WORK INSTRUCTIONS. From the listing below, extract each line containing the string "bits".

TASK INPUT.
------------------------------

-- ==== Sys2Proof/Machine/Regs.lean ====
section
/-! DEFINITION. The register map: every register of BAR0 and BAR4 with its offset, replication, reset value and fields
(R498 and the register tables of the chapters, collected by R717). A register's key is its BAR0 byte offset; a register
held once per function adds 2^32 times the function, one reached through a selector (`QUE_SEL`, `GAZ_DSEL`) adds 2^32
times the queue or district, and BAR4 adds 0x2000_0000. -/
namespace Sys2Proof.Machine

/-- A register: its key and the value it reads at a power-on reset. -/
structure Reg where
  key : Nat
  reset : Nat
  deriving DecidableEq, Repr

/-- A field: its register and its bits hi:lo. -/
structure Fld where
  reg : Reg
  hi : Nat
  lo : Nat
  deriving DecidableEq, Repr

/-- Access codes as they act on a write (R12); `clr`: a write of any value clears the field; `set1`: a write of any
value sets every bit of the field; `rp`: a read pops (R505). -/
inductive Acc where
  | rw | ro | wo | w1c | sc | clr | set1 | rp
  deriving DecidableEq, Repr

/-- One field of the map: name, bits, access code, whether it is staged (R27), and its reserved encodings (R14). -/
structure FldRow where
  name : String
  hi : Nat
  lo : Nat
  acc : Acc
  staged : Bool := false
  rsv : List (Nat × Nat) := []

/-- One register family of the map: name, key of the first register, replication (count, stride), reset value by
index, fields, and whether it is the LO half of an LO/HI pair (R507). -/
structure RegRow where
  name : String
  base : Nat
  dims : List (Nat × Nat)
  reset : List Nat → Nat
  fields : List FldRow
  lo : Bool := false
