-- ==== Sys2Proof/Machine/State.lean ====
section
/-! DEFINITION. The state of the hub as plain data, the reasons a command can stop, and the state after a power-on
reset. Every register of BAR0 stands in `regs` (Machine/Regs.lean says what an unlisted register reads); the records
below hold the rest. Meridian times are whole counts of 2^-16 ns (R48). -/
namespace Sys2Proof.Machine

/-- Reasons a run stops with a fault. No command of this model raises one: every command has an effect. -/
inductive Fault where
  /-- Raised by nothing (safe): kept so that the type is not empty. -/
  | none
  deriving DecidableEq, Repr

/-- Reasons a command is refused. -/
inductive Refusal where
  /-- Raised by the dispatch for a command without a meaning yet (safe). -/
  | notModelled (mnemonic : String)
  deriving DecidableEq, Repr

/-! ## Time base (chapter 02) -/

/-- A slew in progress (R60): signed amount in 2^-16 ns, rate in ppb, the amount left at the last re-anchoring, and
whether `TB_ADJ_AMT` reads the remainder (until it is next written). -/
structure Slew where
  amount : Int
  ppb : Nat
  left : Int
  shown : Bool := true
  deriving DecidableEq, Repr

/-- The time base: free count, parameter set (R50), ageing fraction (R53), slew, discipline and holdover, and the phase error that
the selected source showed last, less what the servo has corrected since (R63, R66). -/
structure TimeBase where
  locked : Bool := false
  fc : Nat := 0
  offset : Int := 0
  anchor : Nat := 0
  rate : Int := 0
  ageFrac : Nat := 0
  folds : Nat := 0
  atLimit : Bool := false
  slew : Option Slew := none
  lastTrace : Int := 0
  holdTrace : Int := 0
  holdActed : Bool := false
  qualRun : Nat := 0
  ppsLast : Option Int := none
  ppsOff : Nat := 0
  ppsOffLast : Int := 0
  ref10mRun : Nat := 0
  tracedHub : Option Nat := none
  phaseErr : Option Int := none
  deriving DecidableEq, Repr

/-- One transmit time stamp (R79): port, messageType, sequenceId, transmit Meridian time. -/
structure TxStamp where
  port : Nat
  msgType : Nat
  seqId : Nat
  mt : Int
  deriving DecidableEq, Repr

/-! ## Events and the logbook (chapter 23) -/

/-- A value of an event's DETAIL (R605): 4 bytes, 8 bytes, or a Meridian time of 12 bytes. -/
inductive Detail where
  | w4 (v : Int)
  | w8 (v : Int)
  | mt (t : Int)
  deriving DecidableEq, Repr

/-- An event record (R605) without its sequence and check word. -/
structure EvRec where
  src : Nat
  code : Nat
  inst : Nat
  borough : Nat
  flags : Nat
  first : Int
  last : Int
  reps : Nat
  detail : List Detail
  deriving DecidableEq, Repr

/-- A record that waits in the router for its event queue (R609), with the vector that falls due after it. -/
structure RouterItem where
  borough : Nat
  item : EvRec
  vec : Option Nat
  deriving DecidableEq, Repr

/-- An open coalescing window (R610): its key, its end, and what it has counted. -/
structure EvWindow where
  borough : Nat
  src : Nat
  code : Nat
  inst : Nat
  ends : Int
  count : Nat
  item : EvRec
  deriving DecidableEq, Repr

/-- An item of the event staging queue (R616). -/
structure StageItem where
  item : EvRec
  level : Nat
  mandatory : Bool
  deriving DecidableEq, Repr

/-- A logbook slot (R614): sequence, record, and whether its MARK matches (R617). -/
structure LogSlot where
  seq : Nat
  item : EvRec
  valid : Bool
  deriving DecidableEq, Repr

/-- The logbook and its clear key and challenge (R614 to R623). -/
structure Logbook where
  slots : List LogSlot := []
  key : Option (List Byte) := none
  nonce : Option (List Byte × Int) := none
  stageRun : Bool := false
  fullSeen : Bool := false
  deriving DecidableEq, Repr

/-! ## Functions, vectors and correlation (chapter 18) -/

/-- What the hub holds for one PCIe function: presence, Bus Master Enable, MSI-X Enable and Function Mask, PTM Enable,
pair latch and pair holding register (R507), the time of the last ACCESS_RESERVED (R508). -/
structure Func where
  present : Bool := true
  bme : Bool := false
  msixEn : Bool := false
  fmask : Bool := false
  ptmEn : Bool := false
  latch : Option (Nat × Word) := none
  held : Option (Nat × Word) := none
  accRaised : Option Int := none
  deriving DecidableEq, Repr

/-- An MSI-X vector (R511, R512): table entry, pending bit, a message waiting for moderation, and its interval's end. -/
structure Vec where
  addr : Nat := 0
  data : Nat := 0
  masked : Bool := true
  pba : Bool := false
  waiting : Bool := false
  busyTo : Option Int := none
  deriving DecidableEq, Repr

/-- A PTM dialog that waits for its response (R510): MT and time status at t1. -/
structure PtmDialog where
  mt1 : Int
  state : Nat
  deriving DecidableEq, Repr

/-! ## Staged changes (chapter 01) -/

/-- A unit that holds staged changes (R33). -/
inductive UnitId where
  | slot (n : Nat)
  | beam (b : Nat)
  | fe
  | input (i : Nat)
  deriving DecidableEq, Repr

/-- What a staged change does at its boundary besides putting fields in force. -/
inductive StagedOp where
  | fields
  | bind
  | unbind
  | restart
  deriving DecidableEq, Repr
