/-- The table of R356 for queue q over the tiers given. -/
def State.askTiers (s : State) (q : Nat) (tiers : List Nat) : Grant × State :=
  let b := s.get (QUE_CFG0_BOROUGH q)
  let held := (s.que q).held
  let ctl := let t := s.get (QUE_CFG0_TYPE q); t = 2 || t = 3 || t = 4
  let give : Nat → Bool → Grant × State := fun tier esc =>
    match s.takePlot tier 0 q b esc with
    | (some id, s1) => (.plot id, { s1 with plotBook := { s1.plotBook with
        quotaEp := s1.plotBook.quotaEp.erase b, poolEp := s1.plotBook.poolEp.erase tier } })
    | (none, s1) => (.pool, s1.noPlotCount)
  if s.get (QUE_CFG2_MAX q) ≤ held then
    let s1 := s.noPlotCount
    if (s.que q).maxEp then (.max, s1)
    else (.max, ((s1.setQue q { s1.que q with maxEp := true }).put (QUE_STAT_MAX_SEEN q) 1).raise evQUE_Q_MAX q)
  else if held < s.get (QUE_CFG1_MIN q) then
    let r := s.resTier q
    if tiers.head? = some 1 && r = 0 && s.sharedPool 1 ≠ 0 then give 1 false else give r false
  else if s.get (PLT_QUOTA_V b) ≤ s.get (PLT_USED_V b) then
    let s1 := s.noPlotCount
    if s1.plotBook.quotaEp.contains b then (.quota, s1)
    else (.quota, ({ s1 with plotBook := { s1.plotBook with quotaEp := b :: s1.plotBook.quotaEp } } : State).raise
      evPLT_QUOTA_FULL b [] b)
  else match tiers.find? (fun t => s.sharedPool t != 0) with
    | some t => give t false
    | none => match (if ctl then tiers.find? (fun t => s.escFree t != 0 && s.tierUp t) else none) with
      | some t => give t true
      | none =>
        let s1 := s.noPlotCount
        let t := tiers.headD 0
        if s1.plotBook.poolEp.contains t then (.pool, s1)
        else (.pool, (({ s1 with plotBook := { s1.plotBook with poolEp := t :: s1.plotBook.poolEp } } : State).put
          PLT_STAT_POOL_EMPTY_SEEN 1).raise evPLT_POOL_EMPTY 65535 [.w4 t])

/-- Whether a queue is of the data class (R350). -/
def State.dataQueue (s : State) (q : Nat) : Bool := let t := s.get (QUE_CFG0_TYPE q); t = 0 || t = 1 || t = 5

/-- A writer is refused (R366): from the first refusal it draws on its allowance. -/
def State.refuseWriter (s : State) (q : Nat) : State :=
  let x := s.que q
  if x.refused.isSome then s.showElastic
  else
    let s1 := s.setQue q { x with refused := some s.mt }
    if s.dataQueue q then ((s1.put (QUE_STAT_ELASTIC q) 1).showElastic).raise evPLT_ELASTIC_ENTER q else s1

/-- A writer asks for a new tail plot (R356): granted into its chain, or refused. -/
def State.askPlot (s : State) (q : Nat) : Bool × State :=
  match s.askTiers q (s.tiersFor q) with
  | (.plot id, s1) =>
    let x := s1.que q
    let done := match x.gap with
      | some g => some g
      | none => x.gapDone
    let s2 := s1.setQue q { x with chain := x.chain ++ [id], refused := none, maxEp := false, gap := none, gapDone := done }
    (true, ((s2.put (QUE_STAT_ELASTIC q) 0).showQue q).showElastic)
  | (_, s1) => (false, s1.refuseWriter q)

/-! ## The ring's plots (R307 to R309) -/

/-- Distinct plots of ring tiles that satisfy a condition. -/
def State.ringPlots (s : State) (p : RingTile → Bool) : List Nat :=
  ((s.ring.tiles.filter p).flatMap (fun t => t.plots)).eraseDups

/-- The members of the ring (R307): in the mask, with `RAW` = 1 in force. -/
def State.ringMember (s : State) (n : Nat) : Bool :=
  bit (s.rn (TRG_RING_MASK (n / 32))) (n % 32) && s.fget (CHP_CTL_RAW n) = 1 && (mapGet {} n s.slots).on

/-- The slots that are ring members. -/
def State.ringMembers (s : State) : List Nat := (s.slots.filter (fun e => s.ringMember e.1)).map Prod.fst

------------------------------

RESPONSE TO THE EXERCISE.
/-- A field: its register and its bits hi:lo. -/
/-- One field of the map: name, bits, access code, whether it is staged (R27), and its reserved encodings (R14). -/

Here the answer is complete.